Contextualizing Notions of Fairness in College Admissions

Earlier this month, the Department of Justice announced an investigation into Harvard’s use of affirmative action in admissions, citing unfair discrimination against white and Asian students. In response, several articles criticized the announcement as white exploitation of some Asian Americans’ frustrations with college admissions, viewing it as a questionable alliance around the elimination of race-conscious policies.

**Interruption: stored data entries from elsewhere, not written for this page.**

-- ==== Sys2Proof/Laws/Headers.lean ====
section
/-! SUPPORT. The small lemmas of slice headers as data, of parameter reads inside a sequence, of the
checks that open a sequence, and of EP windows: proofs cite these and unfold none of the definitions. -/

namespace Sys2Proof.Safety

open Sys2Proof.Machine

/-! ## Pieces -/

@[simp] theorem piece_none_reads : Piece.none.reads = [] := rfl
@[simp] theorem piece_none_puts : Piece.none.puts = [] := rfl
@[simp] theorem join_nil : Piece.join [] = Piece.none := rfl
@[simp] theorem join_cons_reads (p : Piece) (l : List Piece) :
    (Piece.join (p :: l)).reads = p.reads ++ (Piece.join l).reads := rfl
@[simp] theorem join_cons_puts (p : Piece) (l : List Piece) :
    (Piece.join (p :: l)).puts = p.puts ++ (Piece.join l).puts := rfl
@[simp] theorem present_none {α : Type} (i : Nat) (f : α → Piece) :
    present i none f = readOnly i 0 := rfl
@[simp] theorem present_some {α : Type} (i : Nat) (a : α) (f : α → Piece) :
    present i (some a) f = Piece.join [readOnly i 1, f a] := rfl
@[simp] theorem flagged_none {α : Type} (i : Nat) (f : α → Piece) :
    flagged i none f = bitsOfParam i 0 1 := rfl
@[simp] theorem flagged_some {α : Type} (i : Nat) (a : α) (f : α → Piece) :
    flagged i (some a) f = Piece.join [bitsOfParam i 1 1, f a] := rfl
@[simp] theorem onlyIf_pos {c : Prop} [Decidable c] (h : c) (p : Piece) : onlyIf c p = p := if_pos h
@[simp] theorem onlyIf_neg {c : Prop} [Decidable c] (h : ¬c) (p : Piece) : onlyIf c p = Piece.none :=
  if_neg h

/-! ## Parameter reads inside a sequence -/

@[simp] theorem need_ok (x : Word) (k : Word → Script) : need (.ok x) k = k x := rfl
@[simp] theorem need_error (z : Stop) (k : Word → Script) : need (.error z) k = [.stop z] := rfl
@[simp] theorem emitBits_ok (x : Word) (n : Nat) : emitBits (.ok x) n = [.bits x n] := rfl
@[simp] theorem emitUe_ok (x : Word) : emitUe (.ok x) = [.ue x] := rfl
@[simp] theorem emitSe_ok (x : Word) : emitSe (.ok x) = [.se x] := rfl
@[simp] theorem whenSet_ok (x : Word) (a : Script) :
    whenSet (.ok x) a = if x = 1 then a else [] := rfl

theorem signedRanged_of_holds {sp : Memory SpCell} {i : Nat} {lo hi : Int} {x : Word}
    (h : holds sp i x) (hlo : lo ≤ x.toInt) (hhi : x.toInt ≤ hi) :
    signedRanged sp i lo hi = .ok x := by
  rw [signedRanged, param_ok.2 h]
  simp only [Except.bind]
  rw [if_neg (by omega)]

/-- A parameter that is not written raises `SpUnwritten` (R178). -/
theorem param_of_unwritten {sp : Memory SpCell} {i : Nat} (h : unwritten sp i) :
    param sp i = .error (.raise .spUnwritten (BitVec.ofNat 32 i)) := by
  unfold unwritten spWritten at h
  unfold param
  split at h <;> simp_all

/-! ## The checks that open a sequence -/

theorem written_eq_some {sp : Memory SpCell} {i : Nat} {v : Word} :
    written sp i = some v ↔ holds sp i v := by
  unfold written holds
  cases Memory.read sp i with
  | none => simp
  | some c =>
    obtain ⟨w, b⟩ := c
    cases b <;> simp

theorem written_eq_none {sp : Memory SpCell} {i : Nat} : written sp i = none ↔ unwritten sp i := by
  unfold written unwritten spWritten
  cases Memory.read sp i with
  | none => simp
  | some c =>
    obtain ⟨w, b⟩ := c
    cases b <;> simp

@[simp] theorem firstRefusal_nil (sp : Memory SpCell) : firstRefusal sp [] = none := rfl

theorem firstRefusal_unwritten {sp : Memory SpCell} {c : Check} {cs : List Check}
    (h : unwritten sp c.index) : firstRefusal sp (c :: cs) = some (0x24, c.index) := by
  simp [firstRefusal, written_eq_none.2 h]

theorem firstRefusal_refused {sp : Memory SpCell} {c : Check} {cs : List Check} {v : Word}
    {code : Byte} (h : holds sp c.index v) (hr : c.refuses v = some code) :
    firstRefusal sp (c :: cs) = some (code, c.index) := by
  simp [firstRefusal, written_eq_some.2 h, hr]

theorem firstRefusal_passed {sp : Memory SpCell} {c : Check} {cs : List Check} {v : Word}
    (h : holds sp c.index v) (hr : c.refuses v = none) :
    firstRefusal sp (c :: cs) = firstRefusal sp cs := by
  simp [firstRefusal, written_eq_some.2 h, hr]

/-! ## EP windows -/

@[simp] theorem windowOf_nil (s : State) : windowOf [] s = some ⟨[], [], s⟩ := rfl

/-- What the first command of a window did: it completed with the machine still running, and the rest of
the commands made the rest of the window. -/
theorem windowOf_cons {i : Instr} {is : List Instr} {s : State} {w : Window}
    (h : windowOf (i :: is) s = some w) :
    ∃ data t u, drained s.enc i = some data ∧ exec i s = .next t ∧ t.run = .running ∧
      windowOf is t = some u ∧ w.data = data ++ u.data ∧
      w.lanes = (List.range (emitted s.enc data).length).map (pos s.enc + ·) ++ u.lanes ∧
      w.final = u.final := by
  simp only [windowOf] at h
  obtain ⟨data, hd, h⟩ := Option.bind_eq_some_iff.1 h
  split at h
  · rename_i t ht
    split at h
    · rename_i hr
      obtain ⟨u, hu, rfl⟩ := Option.map_eq_some_iff.1 h
      exact ⟨data, t, u, hd, ht, hr, hu, rfl, rfl, rfl⟩
    · cases h
  · cases h
  · cases h

end Sys2Proof.Safety

namespace Sys2Proof.Machine

/-! ## Host reads and moves -/

theorem csrRead_running {s : State} (h : s.run = .running) {n : Nat} (hn : n ≠ 0) :
    csrRead n s = none := by
  simp [csrRead, h, hn]

theorem csrRead_stopped {s : State} (h : s.run ≠ .running) (n : Nat) : csrRead n s = csrWord n s := by
  simp [csrRead, h]

theorem whenStopped_running {α : Type} {s : State} (h : s.run = .running) (r : Option α) :
    whenStopped s r = none := by
  simp [whenStopped, h]

theorem whenStopped_stopped {α : Type} {s : State} (h : s.run ≠ .running) (r : Option α) :
    whenStopped s r = r := by
  simp [whenStopped, h]

theorem hostMayMove_iff {s : State} : hostMayMove s = true ↔ s.run = .idle ∨ s.run = .done := by
  simp [hostMayMove]

end Sys2Proof.Machine
end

Driven by sympathy for the concerns of the Asian community, many of the articles cautioned that backing by white opposition groups should be viewed with suspicion and replaced with narratives contextualizing the unique Asian experience. The underlying message is that Asians who oppose affirmative action should be able to express their criticisms in ways that are not manipulated by anti-black divide-and-conquer strategies. Alas, this is a tall order that requires collective myopia and a dismissal of both the history of affirmative action and the Asian community’s contributions to its racial politics.

When I and my other black classmates were accepted into elite colleges, cries of injustice rang out just as strongly from Asian classmates as white ones. In what has become a perverse rite-of-passage for many black students in my position, I endured whispered complaints that I was taking someone’s “spot.” Implicit in the outrage was the sincere disbelief that of 35,023 Harvard applicants worldwide, there could exist even a couple hundred black applicants who truly merited admission. There is a word for that: “racism.”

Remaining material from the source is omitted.